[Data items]

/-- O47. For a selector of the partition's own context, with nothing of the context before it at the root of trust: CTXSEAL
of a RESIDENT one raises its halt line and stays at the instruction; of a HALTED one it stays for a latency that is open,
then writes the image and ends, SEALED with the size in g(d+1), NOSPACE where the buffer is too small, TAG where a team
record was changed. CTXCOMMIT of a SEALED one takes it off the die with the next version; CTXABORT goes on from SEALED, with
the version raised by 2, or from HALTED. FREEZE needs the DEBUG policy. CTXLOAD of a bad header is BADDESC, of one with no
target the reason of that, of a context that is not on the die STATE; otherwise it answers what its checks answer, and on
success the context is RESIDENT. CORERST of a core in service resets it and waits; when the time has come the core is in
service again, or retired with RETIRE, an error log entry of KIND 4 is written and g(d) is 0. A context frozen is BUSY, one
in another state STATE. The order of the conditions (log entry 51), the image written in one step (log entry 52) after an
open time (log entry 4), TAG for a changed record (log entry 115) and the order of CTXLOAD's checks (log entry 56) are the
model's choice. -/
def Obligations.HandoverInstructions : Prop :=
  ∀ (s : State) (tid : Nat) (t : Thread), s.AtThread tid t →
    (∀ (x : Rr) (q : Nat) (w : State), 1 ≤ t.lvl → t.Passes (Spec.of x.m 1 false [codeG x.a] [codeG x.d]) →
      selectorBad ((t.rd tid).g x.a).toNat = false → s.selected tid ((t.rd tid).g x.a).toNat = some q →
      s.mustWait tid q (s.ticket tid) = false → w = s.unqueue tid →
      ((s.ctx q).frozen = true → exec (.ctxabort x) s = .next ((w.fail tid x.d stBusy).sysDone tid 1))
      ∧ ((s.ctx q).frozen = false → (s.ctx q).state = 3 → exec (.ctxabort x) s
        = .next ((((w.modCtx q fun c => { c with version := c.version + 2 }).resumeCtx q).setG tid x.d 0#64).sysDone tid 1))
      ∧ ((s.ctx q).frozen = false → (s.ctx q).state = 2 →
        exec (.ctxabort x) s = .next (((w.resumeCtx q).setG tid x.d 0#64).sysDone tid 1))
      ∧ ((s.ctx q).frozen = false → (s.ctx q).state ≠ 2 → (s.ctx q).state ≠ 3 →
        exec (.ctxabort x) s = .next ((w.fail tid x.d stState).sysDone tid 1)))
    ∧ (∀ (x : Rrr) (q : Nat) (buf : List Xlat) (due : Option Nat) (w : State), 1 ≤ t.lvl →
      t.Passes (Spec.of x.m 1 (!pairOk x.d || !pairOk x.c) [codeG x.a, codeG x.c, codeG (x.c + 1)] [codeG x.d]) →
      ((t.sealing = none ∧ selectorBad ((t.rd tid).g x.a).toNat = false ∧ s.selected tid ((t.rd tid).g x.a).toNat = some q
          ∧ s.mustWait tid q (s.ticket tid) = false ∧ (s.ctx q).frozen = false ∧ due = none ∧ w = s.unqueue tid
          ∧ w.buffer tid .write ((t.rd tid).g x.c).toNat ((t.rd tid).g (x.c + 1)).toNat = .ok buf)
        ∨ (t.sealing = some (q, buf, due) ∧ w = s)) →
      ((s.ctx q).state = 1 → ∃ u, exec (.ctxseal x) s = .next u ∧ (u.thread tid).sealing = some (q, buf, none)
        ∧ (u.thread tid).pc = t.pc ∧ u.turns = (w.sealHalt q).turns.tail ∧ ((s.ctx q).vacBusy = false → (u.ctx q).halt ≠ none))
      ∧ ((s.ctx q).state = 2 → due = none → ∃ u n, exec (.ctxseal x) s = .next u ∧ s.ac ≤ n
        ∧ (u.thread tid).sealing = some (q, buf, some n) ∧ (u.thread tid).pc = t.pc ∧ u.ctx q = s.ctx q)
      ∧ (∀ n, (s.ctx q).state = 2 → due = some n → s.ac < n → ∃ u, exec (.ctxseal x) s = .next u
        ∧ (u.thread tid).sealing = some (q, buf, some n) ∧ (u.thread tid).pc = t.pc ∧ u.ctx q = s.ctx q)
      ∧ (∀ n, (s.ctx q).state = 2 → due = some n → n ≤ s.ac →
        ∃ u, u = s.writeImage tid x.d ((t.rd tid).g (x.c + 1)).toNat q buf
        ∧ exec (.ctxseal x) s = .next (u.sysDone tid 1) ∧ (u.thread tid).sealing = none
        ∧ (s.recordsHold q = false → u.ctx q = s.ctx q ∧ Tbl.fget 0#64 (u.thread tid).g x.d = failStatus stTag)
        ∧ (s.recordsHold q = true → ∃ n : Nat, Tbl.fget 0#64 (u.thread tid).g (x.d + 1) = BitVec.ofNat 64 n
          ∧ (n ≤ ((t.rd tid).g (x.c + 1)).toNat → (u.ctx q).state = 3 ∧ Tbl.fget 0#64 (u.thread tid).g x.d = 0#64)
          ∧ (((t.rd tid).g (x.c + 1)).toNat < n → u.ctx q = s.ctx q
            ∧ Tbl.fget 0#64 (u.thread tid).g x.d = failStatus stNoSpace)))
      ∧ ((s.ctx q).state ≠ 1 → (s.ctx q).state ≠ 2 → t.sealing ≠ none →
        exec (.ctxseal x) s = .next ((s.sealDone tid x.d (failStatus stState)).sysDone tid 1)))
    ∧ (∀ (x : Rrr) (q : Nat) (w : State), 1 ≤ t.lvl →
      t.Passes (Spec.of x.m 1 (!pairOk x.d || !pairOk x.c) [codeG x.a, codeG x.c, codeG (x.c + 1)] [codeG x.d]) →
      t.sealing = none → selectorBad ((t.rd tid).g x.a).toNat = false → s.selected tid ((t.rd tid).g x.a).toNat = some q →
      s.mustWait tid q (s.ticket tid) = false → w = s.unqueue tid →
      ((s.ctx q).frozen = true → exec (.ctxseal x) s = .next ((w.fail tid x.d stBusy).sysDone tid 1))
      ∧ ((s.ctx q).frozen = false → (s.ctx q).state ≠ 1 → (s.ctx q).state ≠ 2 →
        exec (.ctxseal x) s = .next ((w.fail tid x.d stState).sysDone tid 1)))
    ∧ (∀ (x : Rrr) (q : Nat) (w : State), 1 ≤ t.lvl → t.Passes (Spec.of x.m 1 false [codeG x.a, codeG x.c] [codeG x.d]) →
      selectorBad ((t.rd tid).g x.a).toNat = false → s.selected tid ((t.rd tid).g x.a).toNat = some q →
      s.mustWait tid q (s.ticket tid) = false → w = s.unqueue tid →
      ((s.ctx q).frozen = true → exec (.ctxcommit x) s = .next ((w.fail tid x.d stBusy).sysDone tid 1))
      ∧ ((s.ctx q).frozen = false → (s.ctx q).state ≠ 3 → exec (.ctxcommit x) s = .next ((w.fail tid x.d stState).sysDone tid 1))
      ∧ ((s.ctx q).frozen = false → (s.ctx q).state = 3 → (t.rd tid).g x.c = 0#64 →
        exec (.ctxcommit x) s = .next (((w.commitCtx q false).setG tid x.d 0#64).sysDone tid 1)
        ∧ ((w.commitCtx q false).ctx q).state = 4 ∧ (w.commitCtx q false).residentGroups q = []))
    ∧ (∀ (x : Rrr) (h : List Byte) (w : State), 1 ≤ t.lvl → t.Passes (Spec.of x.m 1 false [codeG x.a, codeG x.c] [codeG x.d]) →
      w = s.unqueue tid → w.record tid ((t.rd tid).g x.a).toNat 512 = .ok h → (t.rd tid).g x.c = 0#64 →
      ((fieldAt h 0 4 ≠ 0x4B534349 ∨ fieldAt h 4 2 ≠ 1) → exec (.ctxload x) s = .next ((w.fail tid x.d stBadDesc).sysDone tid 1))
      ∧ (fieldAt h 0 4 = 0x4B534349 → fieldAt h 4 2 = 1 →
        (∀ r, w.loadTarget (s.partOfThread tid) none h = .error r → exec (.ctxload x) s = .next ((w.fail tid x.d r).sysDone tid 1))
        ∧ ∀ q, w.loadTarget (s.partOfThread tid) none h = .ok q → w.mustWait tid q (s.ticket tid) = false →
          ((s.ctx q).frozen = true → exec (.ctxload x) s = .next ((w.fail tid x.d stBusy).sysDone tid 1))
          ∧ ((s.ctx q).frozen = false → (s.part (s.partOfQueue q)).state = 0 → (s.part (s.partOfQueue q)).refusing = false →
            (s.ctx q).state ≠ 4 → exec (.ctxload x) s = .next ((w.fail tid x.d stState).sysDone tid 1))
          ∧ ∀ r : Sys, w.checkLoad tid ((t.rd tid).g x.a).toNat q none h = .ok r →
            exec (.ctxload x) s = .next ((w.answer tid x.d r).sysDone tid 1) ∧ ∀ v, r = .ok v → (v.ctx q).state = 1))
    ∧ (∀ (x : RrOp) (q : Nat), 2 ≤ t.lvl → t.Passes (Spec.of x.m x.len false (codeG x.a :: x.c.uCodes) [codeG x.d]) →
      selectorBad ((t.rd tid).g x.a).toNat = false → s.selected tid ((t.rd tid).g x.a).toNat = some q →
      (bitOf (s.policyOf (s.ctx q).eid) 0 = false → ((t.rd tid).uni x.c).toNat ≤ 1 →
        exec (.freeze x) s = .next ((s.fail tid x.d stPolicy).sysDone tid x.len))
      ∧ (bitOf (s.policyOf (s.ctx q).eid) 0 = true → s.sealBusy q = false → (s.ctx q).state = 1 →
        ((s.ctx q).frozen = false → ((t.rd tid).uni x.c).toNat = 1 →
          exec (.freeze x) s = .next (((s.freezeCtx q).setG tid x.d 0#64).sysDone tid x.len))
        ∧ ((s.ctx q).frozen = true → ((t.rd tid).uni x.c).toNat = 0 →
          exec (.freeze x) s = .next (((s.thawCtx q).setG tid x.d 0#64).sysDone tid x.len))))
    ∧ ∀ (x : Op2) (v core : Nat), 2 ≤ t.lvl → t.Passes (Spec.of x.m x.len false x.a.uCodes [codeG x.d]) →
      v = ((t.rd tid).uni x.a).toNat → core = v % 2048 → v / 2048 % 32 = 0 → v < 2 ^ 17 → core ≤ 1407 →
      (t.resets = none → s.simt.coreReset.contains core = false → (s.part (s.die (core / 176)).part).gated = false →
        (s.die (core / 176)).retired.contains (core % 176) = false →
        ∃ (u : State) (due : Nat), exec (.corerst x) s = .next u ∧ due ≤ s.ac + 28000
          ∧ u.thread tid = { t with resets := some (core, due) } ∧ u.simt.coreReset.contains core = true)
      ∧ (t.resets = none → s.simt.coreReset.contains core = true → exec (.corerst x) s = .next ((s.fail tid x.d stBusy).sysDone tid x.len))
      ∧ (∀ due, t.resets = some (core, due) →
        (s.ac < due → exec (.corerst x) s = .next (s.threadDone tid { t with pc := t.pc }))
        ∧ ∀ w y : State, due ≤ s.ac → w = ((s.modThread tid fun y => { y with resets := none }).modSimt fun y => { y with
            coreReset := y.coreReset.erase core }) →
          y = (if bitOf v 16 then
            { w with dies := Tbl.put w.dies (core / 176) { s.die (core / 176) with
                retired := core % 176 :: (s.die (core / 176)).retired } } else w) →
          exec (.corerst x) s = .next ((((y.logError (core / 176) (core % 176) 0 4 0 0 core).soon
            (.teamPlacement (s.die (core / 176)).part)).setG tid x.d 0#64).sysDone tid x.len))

# DIRECTIONS
Please output exactly the lines between the one holding "u ∧ s.ac ≤ n" and the one holding "false → (s.ctx q).state ≠ 1" in the records above, inclusive, and nothing more.

# SOLUTION TO THE EXERCISE
      ∧ ((s.ctx q).state = 2 → due = none → ∃ u n, exec (.ctxseal x) s = .next u ∧ s.ac ≤ n
        ∧ (u.thread tid).sealing = some (q, buf, some n) ∧ (u.thread tid).pc = t.pc ∧ u.ctx q = s.ctx q)
      ∧ (∀ n, (s.ctx q).state = 2 → due = some n → s.ac < n → ∃ u, exec (.ctxseal x) s = .next u
        ∧ (u.thread tid).sealing = some (q, buf, some n) ∧ (u.thread tid).pc = t.pc ∧ u.ctx q = s.ctx q)
      ∧ (∀ n, (s.ctx q).state = 2 → due = some n → n ≤ s.ac →
        ∃ u, u = s.writeImage tid x.d ((t.rd tid).g (x.c + 1)).toNat q buf
        ∧ exec (.ctxseal x) s = .next (u.sysDone tid 1) ∧ (u.thread tid).sealing = none
        ∧ (s.recordsHold q = false → u.ctx q = s.ctx q ∧ Tbl.fget 0#64 (u.thread tid).g x.d = failStatus stTag)
        ∧ (s.recordsHold q = true → ∃ n : Nat, Tbl.fget 0#64 (u.thread tid).g (x.d + 1) = BitVec.ofNat 64 n
          ∧ (n ≤ ((t.rd tid).g (x.c + 1)).toNat → (u.ctx q).state = 3 ∧ Tbl.fget 0#64 (u.thread tid).g x.d = 0#64)
          ∧ (((t.rd tid).g (x.c + 1)).toNat < n → u.ctx q = s.ctx q
            ∧ Tbl.fget 0#64 (u.thread tid).g x.d = failStatus stNoSpace)))
      ∧ ((s.ctx q).state ≠ 1 → (s.ctx q).state ≠ 2 → t.sealing ≠ none →
        exec (.ctxseal x) s = .next ((s.sealDone tid x.d (failStatus stState)).sysDone tid 1)))
    ∧ (∀ (x : Rrr) (q : Nat) (w : State), 1 ≤ t.lvl →
      t.Passes (Spec.of x.m 1 (!pairOk x.d || !pairOk x.c) [codeG x.a, codeG x.c, codeG (x.c + 1)] [codeG x.d]) →
      t.sealing = none → selectorBad ((t.rd tid).g x.a).toNat = false → s.selected tid ((t.rd tid).g x.a).toNat = some q →
      s.mustWait tid q (s.ticket tid) = false → w = s.unqueue tid →
      ((s.ctx q).frozen = true → exec (.ctxseal x) s = .next ((w.fail tid x.d stBusy).sysDone tid 1))
      ∧ ((s.ctx q).frozen = false → (s.ctx q).state ≠ 1 → (s.ctx q).state ≠ 2 →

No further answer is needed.